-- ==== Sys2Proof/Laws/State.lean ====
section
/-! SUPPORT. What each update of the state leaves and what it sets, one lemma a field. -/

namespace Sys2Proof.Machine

::::

▸ Exercise prompt
Reproduce the full listing above, keeping every line intact.

▸ Reply to the exercise
-- ==== Sys2Proof/Laws/State.lean ====
section
/-! SUPPORT. What each update of the state leaves and what it sets, one lemma a field. -/

namespace Sys2Proof.Machine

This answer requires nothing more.